Cuando comienza a surgir la distancia en la vida familiar, debido a la carga de trabajo, puede venir la renuncia, es decir, la persona opta por poner un límite a su vida laboral para enfocarse a otras áreas, como la atención de los hijos o el hogar. Es un camino por el que suelen optar las mujeres, indica Julieta González. 

Para detectar cómo llegar a un mejor equilibrio sin una renuncia abrupta, la opción inicial puede ser crear o revisar el plan de vida y establecer qué actividades se quiere priorizar, por qué y en qué porcentaje, apunta Sandra Jeaneth. "Hay que preguntarse: quiero una vida en pareja o liderar un grupo de 500 personas, y si escojo esto último cómo crear un esquema para no vivir un desequilibrio personal", menciona la coach y especialista en alta dirección. 

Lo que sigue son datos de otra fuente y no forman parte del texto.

/-- A field of a node (R323). -/
def nodeField (x : Node) : Nat → Word
  | 0 => x.done.setWidth 64
  | 1 => x.fail.setWidth 64
  | 2 => x.live.setWidth 64
  | _ => if x.cxl then 1 else 0

/-- HL.READ (R323). -/
def execHlRead (rd ra rb : BitVec 5) (s : State) : Host.Outcome State Fault Refusal :=
  scalarWord (.hlRead rd ra rb) (fun t =>
    let b := regRead t rb
    match nodeSel t (regRead t ra) with
    | .inr c => if above b 2 then .trap cOPERAND 0 else .trap c 0
    | .inl n => if above b 2 then .trap cOPERAND 0 else .done (regWriteAfter t rd (nodeField (nodeOf t n) b.toNat) 1)) s

end Sys2Proof.Machine
end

Estar largas jornadas en la oficina no significa ser más productivo, sino que estás dejando de cubrir otros aspectos, agrega. A nivel de pareja, dedicar el máximo esfuerzo a una sola área, como el trabajo, da lugar a diversas situaciones, entre ellas: 

- Distanciamiento. La persona opta por realizar sus actividades sin considerar acciones en común con la pareja, o sacrifica continuamente esos espacios a cambio de cubrir un pendiente laboral.

- Escasa comunicación. Los silencios se vuelven un tema común en la pareja. Una de las partes opta por no externar sus sentimientos a la pareja y realiza esta actividad fuera de casa, con amigos o familiares. 

Además, comenta Sandra Jeaneth, la relación cambia en el ámbito íntimo y cuando se tiene un rato de convivencia, la forma de comunicación que predomina es discusión o interrumpir a la pareja.

Julieta González refiere que las empresas deben fomentar alternativas para que el empleado compagine sus necesidades personales con lo laboral. Aunque las organizaciones tendrían que promover entre sus equipos otro tipo de actividades extra curriculares, mientras esa cultura se adopta, el colaborador es quien debe fijar pautas de trabajo con mayor equilibrio, y eso implicará- seguramente- entrenarse en negociar con la cultura corporativa del lugar.